The Miami Foreclosure Factory: Part 1
Huddled in their tiny cubicles, hundreds of "vice presidents" churn out a quota minimum of Miami foreclosure documents every single day - 10 is generally the minimum.
Our Miami foreclosure attorneys know how complicated the foreclosure process can be - and at that rate, there are bound to be a host of mistakes, any one of which could wrongly force someone from their home.
A recent article by a senior producer at MSNBC offered a rare, inside look into these so-called "foreclosure factories," particularly at Wells-Fargo, although we know the same general practices are prevalent at each of the major banking institutions. Here, in the first of two Miami Foreclosure Lawyer blogs on the expose, we're going to break down what this report revealed, and what it means for you.
The news agency started investigating deeper after one of these Wells-Fargo "vice presidents" contacted a reporter there, saying that she was horrified at the ongoing practices within the bank. She still works there, so her comments were all under the cloak of anonymity, but her statements were backed by numerous internal memos, e-mails and faxes.
According to her, the loan modifications of many families - those left in a deeply precarious financial situation following the burst of the housing bubble - were denied after merely cursory reviews. In other cases, borrowers who were trying to get a break on their underwater home mortgages were sending highly-detailed and extremely sensitive financial information to the bank - to a fax that no one had checked for weeks. In other cases, customers were falling into foreclosure for owing paltry interest payments - sometimes as astonishingly little as $1.20.
There is precious little that shocks our Miami foreclosure attorneys anymore when it comes to the egregious actions of these large banking institutions. But it's infuriating to know that it's still happening - even after widespread enforcement actions last year by the country's most powerful banking regulators and then a recent $25 billion settlement among the nation's five biggest banks and 49 states attorneys general, which was specifically aimed at wrongful foreclosure problems attributed to employees attesting to facts of which they had no firsthand knowledge.

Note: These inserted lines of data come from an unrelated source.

-- ==== Sys2Proof/Machine/Assembler.lean ====
section
/-! DEFINITION. Assembler names, syntax and pseudo-instructions (spec/10_state.md rule R32, spec/30_encoding.md rules
R175, R176).  The hardware knows none of it; no meaning uses it.  The class kinds have no assembler form in R175 and are
written by kind and fields. -/

namespace Sys2Proof

/-- The ABI names of x0 .. x31, in order (R32); x8 is also fp. -/
def abiNames : List String :=
  ["zero", "ra", "sp", "gp", "tp", "t0", "t1", "t2", "s0", "s1", "a0", "a1", "a2", "a3", "a4", "a5"] ++
  ["a6", "a7", "s2", "s3", "s4", "s5", "s6", "s7", "s8", "s9", "s10", "s11", "t3", "t4", "t5", "t6"]

/-- The ABI name of a register (R32). -/
def abiName (r : RegIdx) : String := abiNames.getD r.toNat ""

/-- The name of a register as the source writes it, `x0` .. `x31` (R32). -/
def regName (r : RegIdx) : String := "x" ++ toString r.toNat

/-- A signed decimal immediate. -/
def immText (v : Word) : String := toString v.toInt

/-- The name of a CSR: one of the six names of R175, else its number. -/
def csrName (c : CsrIdx) : String :=
  if c = 0xC00#12 then "cycle"
  else if c = 0xC01#12 then "time"
  else if c = 0xC02#12 then "instret"
  else if c = 0xC80#12 then "cycleh"
  else if c = 0xC81#12 then "timeh"
  else if c = 0xC82#12 then "instreth"
  else toString c.toNat

/-- `op rd, rs1, rs2` (R175). -/
def asmR (op : String) (a b c : RegIdx) : String := op ++ " " ++ regName a ++ ", " ++ regName b ++ ", " ++ regName c

/-- `op rd, rs1, imm`, and `op rs1, rs2, offset` of the branches (R175). -/
def asmI (op : String) (a b : RegIdx) (v : Word) : String :=
  op ++ " " ++ regName a ++ ", " ++ regName b ++ ", " ++ immText v

/-- `op rd, imm(rs1)` and `op rs2, imm(rs1)` (R175). -/
def asmM (op : String) (a : RegIdx) (v : Word) (base : RegIdx) : String :=
  op ++ " " ++ regName a ++ ", " ++ immText v ++ "(" ++ regName base ++ ")"

/-- `op rd, n` (R175). -/
def asmU (op : String) (a : RegIdx) (n : String) : String := op ++ " " ++ regName a ++ ", " ++ n

/-- `op rd, csr, src` (R175). -/
def asmC (op : String) (a : RegIdx) (c : CsrIdx) (src : String) : String :=
  op ++ " " ++ regName a ++ ", " ++ csrName c ++ ", " ++ src

/-- An extension class word, by kind and fields. -/
def asmClass (op : String) (rd rs1 rs2 rs3 : RegIdx) (rm : RmField) : String :=
  op ++ " " ++ regName rd ++ ", " ++ regName rs1 ++ ", " ++ regName rs2 ++ ", " ++ regName rs3 ++ ", " ++ toString rm.toNat

/-- The text of an instruction (R175); a branch or jump shows its offset. -/
def Instr.asm (i : Instr) : String :=
  match i with
  | .add rd rs1 rs2 => asmR "add" rd rs1 rs2
  | .sub rd rs1 rs2 => asmR "sub" rd rs1 rs2
  | .sll rd rs1 rs2 => asmR "sll" rd rs1 rs2
  | .slt rd rs1 rs2 => asmR "slt" rd rs1 rs2
  | .sltu rd rs1 rs2 => asmR "sltu" rd rs1 rs2
  | .xor rd rs1 rs2 => asmR "xor" rd rs1 rs2
  | .srl rd rs1 rs2 => asmR "srl" rd rs1 rs2
  | .sra rd rs1 rs2 => asmR "sra" rd rs1 rs2
  | .or rd rs1 rs2 => asmR "or" rd rs1 rs2
  | .and rd rs1 rs2 => asmR "and" rd rs1 rs2
  | .mul rd rs1 rs2 => asmR "mul" rd rs1 rs2
  | .mulh rd rs1 rs2 => asmR "mulh" rd rs1 rs2
  | .mulhsu rd rs1 rs2 => asmR "mulhsu" rd rs1 rs2
  | .mulhu rd rs1 rs2 => asmR "mulhu" rd rs1 rs2
  | .div rd rs1 rs2 => asmR "div" rd rs1 rs2
  | .divu rd rs1 rs2 => asmR "divu" rd rs1 rs2
  | .rem rd rs1 rs2 => asmR "rem" rd rs1 rs2
  | .remu rd rs1 rs2 => asmR "remu" rd rs1 rs2
  | .addi rd rs1 imm => asmI "addi" rd rs1 imm
  | .slti rd rs1 imm => asmI "slti" rd rs1 imm
  | .sltiu rd rs1 imm => asmI "sltiu" rd rs1 imm
  | .xori rd rs1 imm => asmI "xori" rd rs1 imm
  | .ori rd rs1 imm => asmI "ori" rd rs1 imm
  | .andi rd rs1 imm => asmI "andi" rd rs1 imm
  | .slli rd rs1 imm => asmI "slli" rd rs1 imm
  | .srli rd rs1 imm => asmI "srli" rd rs1 imm
  | .srai rd rs1 imm => asmI "srai" rd rs1 imm
  | .lui rd imm => asmU "lui" rd (toString (bits imm 31 12))
  | .auipc rd imm => asmU "auipc" rd (toString (bits imm 31 12))
  | .jal rd imm => asmU "jal" rd (immText imm)
  | .jalr rd rs1 imm => asmM "jalr" rd imm rs1
  | .lb rd rs1 imm => asmM "lb" rd imm rs1
  | .lh rd rs1 imm => asmM "lh" rd imm rs1
  | .lw rd rs1 imm => asmM "lw" rd imm rs1
  | .lbu rd rs1 imm => asmM "lbu" rd imm rs1
  | .lhu rd rs1 imm => asmM "lhu" rd imm rs1
  | .sb rs1 rs2 imm => asmM "sb" rs2 imm rs1
  | .sh rs1 rs2 imm => asmM "sh" rs2 imm rs1
  | .sw rs1 rs2 imm => asmM "sw" rs2 imm rs1
  | .beq rs1 rs2 imm => asmI "beq" rs1 rs2 imm
  | .bne rs1 rs2 imm => asmI "bne" rs1 rs2 imm
  | .blt rs1 rs2 imm => asmI "blt" rs1 rs2 imm
  | .bge rs1 rs2 imm => asmI "bge" rs1 rs2 imm
  | .bltu rs1 rs2 imm => asmI "bltu" rs1 rs2 imm
  | .bgeu rs1 rs2 imm => asmI "bgeu" rs1 rs2 imm
  | .fence => "fence"
  | .ecall => "ecall"
  | .ebreak => "ebreak"
  | .csrrw rd csr rs1 => asmC "csrrw" rd csr (regName rs1)
  | .csrrs rd csr rs1 => asmC "csrrs" rd csr (regName rs1)
  | .csrrc rd csr rs1 => asmC "csrrc" rd csr (regName rs1)
  | .csrrwi rd csr imm => asmC "csrrwi" rd csr (toString imm.toNat)
  | .csrrsi rd csr imm => asmC "csrrsi" rd csr (toString imm.toNat)
  | .csrrci rd csr imm => asmC "csrrci" rd csr (toString imm.toNat)
  | .fpLoad rd rs1 rs2 rs3 rm => asmClass "fpLoad" rd rs1 rs2 rs3 rm
  | .fpStore rd rs1 rs2 rs3 rm => asmClass "fpStore" rd rs1 rs2 rs3 rm
  | .fpMadd rd rs1 rs2 rs3 rm => asmClass "fpMadd" rd rs1 rs2 rs3 rm
  | .fpMsub rd rs1 rs2 rs3 rm => asmClass "fpMsub" rd rs1 rs2 rs3 rm
  | .fpNmsub rd rs1 rs2 rs3 rm => asmClass "fpNmsub" rd rs1 rs2 rs3 rm
  | .fpNmadd rd rs1 rs2 rs3 rm => asmClass "fpNmadd" rd rs1 rs2 rs3 rm
  | .fpOp rd rs1 rs2 rs3 rm => asmClass "fpOp" rd rs1 rs2 rs3 rm
  | .amo rd rs1 rs2 rs3 rm => asmClass "amo" rd rs1 rs2 rs3 rm
  | .compressed00 rd rs1 rs2 rs3 rm => asmClass "compressed00" rd rs1 rs2 rs3 rm
  | .compressed01 rd rs1 rs2 rs3 rm => asmClass "compressed01" rd rs1 rs2 rs3 rm
  | .compressed10 rd rs1 rs2 rs3 rm => asmClass "compressed10" rd rs1 rs2 rs3 rm

/-- The pseudo-instructions of R176; a target is given by its distance `d` from the pseudo-instruction. -/
inductive Pseudo where
  | nop
  | li (rd : RegIdx) (imm : Word)
  | mv (rd rs : RegIdx)
  | not (rd rs : RegIdx)
  | neg (rd rs : RegIdx)
  | seqz (rd rs : RegIdx)
  | snez (rd rs : RegIdx)
  | sltz (rd rs : RegIdx)
  | sgtz (rd rs : RegIdx)
  | beqz (rs : RegIdx) (d : Word)
  | bnez (rs : RegIdx) (d : Word)
  | blez (rs : RegIdx) (d : Word)
  | bgez (rs : RegIdx) (d : Word)
  | bltz (rs : RegIdx) (d : Word)
  | bgtz (rs : RegIdx) (d : Word)
  | bgt (rs rt : RegIdx) (d : Word)
  | ble (rs rt : RegIdx) (d : Word)
  | bgtu (rs rt : RegIdx) (d : Word)
  | bleu (rs rt : RegIdx) (d : Word)
  | j (d : Word)
  | jalLink (d : Word)
  | jr (rs : RegIdx)
  | jalrLink (rs : RegIdx)
  | ret
  | call (d : Word)
  | tail (d : Word)
  | la (rd : RegIdx) (d : Word)
  | csrr (rd : RegIdx) (csr : CsrIdx)
  | csrw (csr : CsrIdx) (rs : RegIdx)
  | csrs (csr : CsrIdx) (rs : RegIdx)
  | csrc (csr : CsrIdx) (rs : RegIdx)
  | csrwi (csr : CsrIdx) (u : Word)
  | csrsi (csr : CsrIdx) (u : Word)
  | csrci (csr : CsrIdx) (u : Word)
  | rdcycle (rd : RegIdx)
  | rdcycleh (rd : RegIdx)
  | rdtime (rd : RegIdx)
  | rdtimeh (rd : RegIdx)
  | rdinstret (rd : RegIdx)
  | rdinstreth (rd : RegIdx)
  deriving DecidableEq, Repr

/-- The `imm` of the LUI or AUIPC that carries `hi20(d) = (d + 0x800)[31:12]` (R176, R154). -/
def hi20 (d : Word) : Word := BitVec.ofNat 32 (2 ^ 12 * bits (d + 0x800#32) 31 12)

/-- `lo12(d) = sext(d[11:0])` (R176). -/
def lo12 (d : Word) : Word := sextField (bits d 11 0) 12

/-- `li rd, imm`: one ADDI in its range, else LUI and, unless `imm[11:0]` = 0, ADDI (R176). -/
def expandLi (rd : RegIdx) (imm : Word) : List Instr :=
  if immI imm then [.addi rd 0#5 imm]
  else if bits imm 11 0 = 0 then [.lui rd (hi20 imm)]
  else [.lui rd (hi20 imm), .addi rd rd (lo12 imm)]

/-- The expansion of a pseudo-instruction (R176). -/
def Pseudo.expand (p : Pseudo) : List Instr :=
  match p with
  | .nop => [.addi 0#5 0#5 0#32]
  | .li rd imm => expandLi rd imm
  | .mv rd rs => [.addi rd rs 0#32]
  | .not rd rs => [.xori rd rs 0xFFFFFFFF#32]
  | .neg rd rs => [.sub rd 0#5 rs]
  | .seqz rd rs => [.sltiu rd rs 1#32]
  | .snez rd rs => [.sltu rd 0#5 rs]
  | .sltz rd rs => [.slt rd rs 0#5]
  | .sgtz rd rs => [.slt rd 0#5 rs]
  | .beqz rs d => [.beq rs 0#5 d]
  | .bnez rs d => [.bne rs 0#5 d]
  | .blez rs d => [.bge 0#5 rs d]
  | .bgez rs d => [.bge rs 0#5 d]
  | .bltz rs d => [.blt rs 0#5 d]
  | .bgtz rs d => [.blt 0#5 rs d]
  | .bgt rs rt d => [.blt rt rs d]
  | .ble rs rt d => [.bge rt rs d]
  | .bgtu rs rt d => [.bltu rt rs d]
  | .bleu rs rt d => [.bgeu rt rs d]
  | .j d => [.jal 0#5 d]
  | .jalLink d => [.jal 1#5 d]
  | .jr rs => [.jalr 0#5 rs 0#32]
  | .jalrLink rs => [.jalr 1#5 rs 0#32]
  | .ret => [.jalr 0#5 1#5 0#32]
  | .call d => [.auipc 1#5 (hi20 d), .jalr 1#5 1#5 (lo12 d)]
  | .tail d => [.auipc 6#5 (hi20 d), .jalr 0#5 6#5 (lo12 d)]
  | .la rd d => [.auipc rd (hi20 d), .addi rd rd (lo12 d)]
  | .csrr rd csr => [.csrrs rd csr 0#5]
  | .csrw csr rs => [.csrrw 0#5 csr rs]
  | .csrs csr rs => [.csrrs 0#5 csr rs]
  | .csrc csr rs => [.csrrc 0#5 csr rs]
  | .csrwi csr u => [.csrrwi 0#5 csr u]
  | .csrsi csr u => [.csrrsi 0#5 csr u]
  | .csrci csr u => [.csrrci 0#5 csr u]
  | .rdcycle rd => [.csrrs rd 0xC00#12 0#5]
  | .rdcycleh rd => [.csrrs rd 0xC80#12 0#5]
  | .rdtime rd => [.csrrs rd 0xC01#12 0#5]
  | .rdtimeh rd => [.csrrs rd 0xC81#12 0#5]
  | .rdinstret rd => [.csrrs rd 0xC02#12 0#5]
  | .rdinstreth rd => [.csrrs rd 0xC82#12 0#5]

end Sys2Proof
end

While banks say that these wrongful foreclosures are less likely to happen, if the paperwork is never challenged in court by an experienced Miami foreclosure attorney, there is absolutely no way a homeowner would know whether a mistake was made - or even if the bank had legally proven that it was the owner of the loan and had foreclosure rights.
While regulatory investigators back in 2010 reported that Wells-Fargo's document processors were regularly signing off on affidavits containing facts they had no personal knowledge of, the banks have insisted things are better. Those who work there, however, tell a different story.
Not only do they not have personal knowledge of the facts in the documents, the internal system is specifically designed so they can't have that knowledge. In fact, they are copying-and-pasting information in a manner that would suggest that rather than the "vice president" titles they own, they are merely data entry clerks.